◆ Brief ◆
Would you count the lines of the listing that carry the word "addIndex"? Give only the resulting number.

────────────────────────────────────────

-- ==== Sys2Proof/Word.lean ====
section
/-! DEFINITION. The word types of gate CORE (spec 00_scope.md R7, 10_state.md R20 to R26): bytes, 16-bit words, and the
indexes of registers and keys. Every quantity is unsigned (R7). -/

namespace Sys2Proof

/-- A byte: a general register, a memory cell, a timer (R20, R25, R26, R60). -/
abbrev Byte := BitVec 8

/-- A 16-bit word: an instruction word, `I`, `pc`, a stack slot (R22, R23, R24, R80). -/
abbrev Word := BitVec 16

/-- The index of a general register, a 4-bit field `x` or `y` (R9, R20). -/
abbrev Reg := Fin 16

/-- The index of a key, 0x0 to 0xF (R29). -/
abbrev Key := Fin 16

end Sys2Proof
end

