/-! ### The effect of an instruction, by its shape -/

/-- The instructions that write one result to `V[x]` and touch nothing else but `pc` (R130 to R135, R172, R173). -/
def WritesOnly (x : Reg) (i : Instr) : Prop :=
  (∃ kk, i = .ldk x kk ∨ i = .addk x kk) ∨ (∃ y, i = .mov x y ∨ i = .or x y ∨ i = .and x y ∨ i = .xor x y) ∨
    i = .getdt x ∨ i = .waitk x

/-- The instructions that write a flag and then a result to `V[x]` (R136 to R140). -/
def WritesFlagThen (x : Reg) (i : Instr) : Prop :=
  ∃ y, i = .add x y ∨ i = .sub x y ∨ i = .shr x y ∨ i = .subn x y ∨ i = .shl x y

/-- The instructions that move `pc` on by 2 or 4 and do nothing else (R125 to R128, R170, R171). -/
def Skips (i : Instr) : Prop :=
  (∃ x kk, i = .sek x kk ∨ i = .snek x kk) ∨ (∃ x y, i = .se x y ∨ i = .sne x y) ∨ ∃ x, i = .skp x ∨ i = .sknp x

/-- The instructions that can take a fatal fault (R180). -/
def MayFault (i : Instr) : Prop :=
  (∃ nnn, i = .call nnn) ∨ i = .ret ∨ (∃ x, i = .skp x) ∨ (∃ x, i = .sknp x) ∨ (∃ x y n, i = .drw x y n) ∨
    (∃ x, i = .bcd x) ∨ (∃ x, i = .stm x) ∨ ∃ x, i = .ldm x

/-- The effect `u` that a completed instruction has on `s`, before the tick: which fields it writes and, for `pc` and the stack, the
value written. A register result, a flag, a sprite and the bytes moved stand for any value. -/
inductive InstrEffect (s : State) : Instr → State → Prop
  | result {i : Instr} (x : Reg) (b : Byte) (hi : WritesOnly x i) : InstrEffect s i (advance (setV s x b) 2)
  | random (x : Reg) (kk b : Byte) :
      InstrEffect s (.rnd x kk) (advance (setV { s with draws := s.draws + 1 } x b) 2)
  | flagAndResult {i : Instr} (x : Reg) (f b : Byte) (hi : WritesFlagThen x i) :
      InstrEffect s i (advance (setFlagThenResult s f x b) 2)
  | skip {i : Instr} (c : Bool) (hi : Skips i) : InstrEffect s i (skipWhen c s)
  | jump (nnn : BitVec 12) : InstrEffect s (.jp nnn) { s with pc := zextNnn nnn }
  | indexedJump (nnn : BitVec 12) : InstrEffect s (.jpv0 nnn) { s with pc := zextNnn nnn + zextByte (getV s 0) }
  | call (nnn : BitVec 12) (h : s.sp.val < 16) : InstrEffect s (.call nnn)
      { s with stack := s.stack.set s.sp.val s.pc, sp := ⟨s.sp.val + 1, Nat.succ_lt_succ h⟩, pc := zextNnn nnn }
  | ret (k : Nat) (hk : k < 16) (h : s.sp.val = k + 1) :
      InstrEffect s .ret { s with sp := ⟨k, by omega⟩, pc := s.stack[k] + 2 }
  | loadIndex (nnn : BitVec 12) : InstrEffect s (.ldi nnn) (advance { s with index := zextNnn nnn } 2)
  | loadGlyph (x : Reg) : InstrEffect s (.ldf x) (advance { s with index := zextByte (getV s x) * 5 } 2)
  | addIndex (x : Reg) (f : Byte) (w : Word) : InstrEffect s (.addi x) (advance { setV s flagReg f with index := w } 2)
  | clear : InstrEffect s .cls (advance { s with fb := blankFrame, redraw := true } 2)
  | draw (x y : Reg) (n : BitVec 4) (f : Byte) (fb : Frame) :
      InstrEffect s (.drw x y n) (advance { setV s flagReg f with fb := fb, redraw := true } 2)
  | store {i : Instr} (bytes : List Byte) (hi : (∃ x, i = .bcd x) ∨ ∃ x, i = .stm x) :
      InstrEffect s i (advance { s with mem := writeBytes s.mem (baseAddr s) bytes } 2)
  | loadRegs (x : Reg) (bytes : List Byte) (hb : bytes.length = x.val + 1) :
      InstrEffect s (.ldm x) (advance (setFirstRegs s bytes) 2)
  | setDelay (x : Reg) : InstrEffect s (.setdt x) (advance { s with dt := getV s x } 2)
  | setSound (x : Reg) : InstrEffect s (.setst x) (advance { s with st := getV s x } 2)

/-- What an instruction that answers `t` has done (R108): its effect and the tick, or a wait, or a fatal fault. -/
inductive InstrRuns (i : Instr) (s t : State) : Prop
  | done (u : State) (he : InstrEffect s i u) (h : t = { tick u with lastStep := some ⟨.done, beepOf u, false⟩ })
  | wait (x : Reg) (hi : i = .waitk x) (h : t = { s with lastStep := some ⟨.awaitingInput, false, false⟩ })
  | fault (k : Fault) (hi : MayFault i) (h : t = { s with fault := some k, lastStep := some ⟨.fault k, false, false⟩ })

theorem InstrRuns.of_complete {i : Instr} {s t u : State} (he : InstrEffect s i u) (h : complete u = .next t) :
    InstrRuns i s t := .done u he ((complete_next u t).1 h)

theorem InstrRuns.of_raise {i : Instr} {s t : State} {k : Fault} (hi : MayFault i) (h : raise k s = .next t) :
    InstrRuns i s t := .fault k hi ((raise_next k s t).1 h)

/-- An instruction whose check comes before its effect. -/
theorem InstrRuns.of_unlessFault {i : Instr} {s t u : State} {check : Option Fault} (hi : MayFault i)
    (he : InstrEffect s i u) (h : unlessFault check s (complete u) = .next t) : InstrRuns i s t := by
  rcases unlessFault_next.1 h with ⟨k, _, hr⟩ | ⟨_, hc⟩
  · exact .of_raise hi hr
  · exact .of_complete he hc

theorem InstrRuns.of_skipOnKey {i : Instr} {s t : State} {x : Reg} {level : Bool} (hf : MayFault i) (hs : Skips i)
    (h : skipOnKey s x level = .next t) : InstrRuns i s t := by
  rcases hk : keyOf (getV s x) with _ | k
  · rw [skipOnKey_of_none hk] at h
    exact .of_raise hf h
  · rw [skipOnKey_of_some hk] at h
    exact .of_complete (.skip _ hs) h

theorem execCall_runs {nnn : BitVec 12} {s t : State} (h : execCall nnn s = .next t) : InstrRuns (.call nnn) s t := by
  by_cases hs : s.sp.val < 16
  · rw [execCall_of_lt hs] at h
    exact .of_complete (.call nnn hs) h
  · rw [execCall_of_full (by omega)] at h
    exact .of_raise (by simp [MayFault]) h

theorem execRet_runs {s t : State} (h : execRet s = .next t) : InstrRuns .ret s t := by
  rcases hs : s.sp.val with _ | k
  · rw [execRet_of_empty hs] at h
    exact .of_raise (by simp [MayFault]) h
  · have hk : k < 16 := by omega
    rw [execRet_of_succ hk hs] at h
    exact .of_complete (.ret k hk hs) h

theorem execWaitk_runs {x : Reg} {s t : State} (h : execWaitk x s = .next t) : InstrRuns (.waitk x) s t := by
  rcases hk : keyPick s.params.keyPick (pressedKeys s) with _ | k
  · rw [execWaitk_of_none hk] at h
    exact .wait x rfl ((awaitInput_next s t).1 h)
  · rw [execWaitk_of_some hk] at h
    exact .of_complete (.result x _ (by simp [WritesOnly])) h

/-- Every instruction does what `InstrRuns` says. -/
theorem exec_runs {i : Instr} {s t : State} (h : exec i s = .next t) : InstrRuns i s t := by
  cases i with
  | cls => exact .of_complete .clear h
  | ret => exact execRet_runs h
  | jp nnn => exact .of_complete (.jump nnn) h
  | call nnn => exact execCall_runs h
  | ldi nnn => exact .of_complete (.loadIndex nnn) h
  | jpv0 nnn => exact .of_complete (.indexedJump nnn) h
  | rnd x kk => exact .of_complete (.random x kk _) h
  | drw x y n => exact .of_unlessFault (by simp [MayFault]) (.draw x y n _ _) h
  | skp x => exact .of_skipOnKey (by simp [MayFault]) (by simp [Skips]) h
  | sknp x => exact .of_skipOnKey (by simp [MayFault]) (by simp [Skips]) h
  | waitk x => exact execWaitk_runs h
  | setdt x => exact .of_complete (.setDelay x) h
  | setst x => exact .of_complete (.setSound x) h
  | addi x => exact .of_complete (.addIndex x _ _) h
  | ldf x => exact .of_complete (.loadGlyph x) h
  | bcd x => exact .of_unlessFault (by simp [MayFault]) (.store _ (by simp)) h
  | stm x => exact .of_unlessFault (by simp [MayFault]) (.store _ (by simp)) h
  | ldm x => exact .of_unlessFault (by simp [MayFault]) (.loadRegs x _ (length_dataBytes _ _)) h
  | sek | snek | se | sne => exact .of_complete (.skip _ (by simp [Skips])) h
  | ldk x | addk x | mov x | or x | and x | xor x | getdt x =>
    exact .of_complete (.result x _ (by simp [WritesOnly])) h
  | add x | sub x | shr x | subn x | shl x =>
    exact .of_complete (.flagAndResult x _ _ (by simp [WritesFlagThen])) h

────────────────────────────────────────

◆ Written answer ◆
2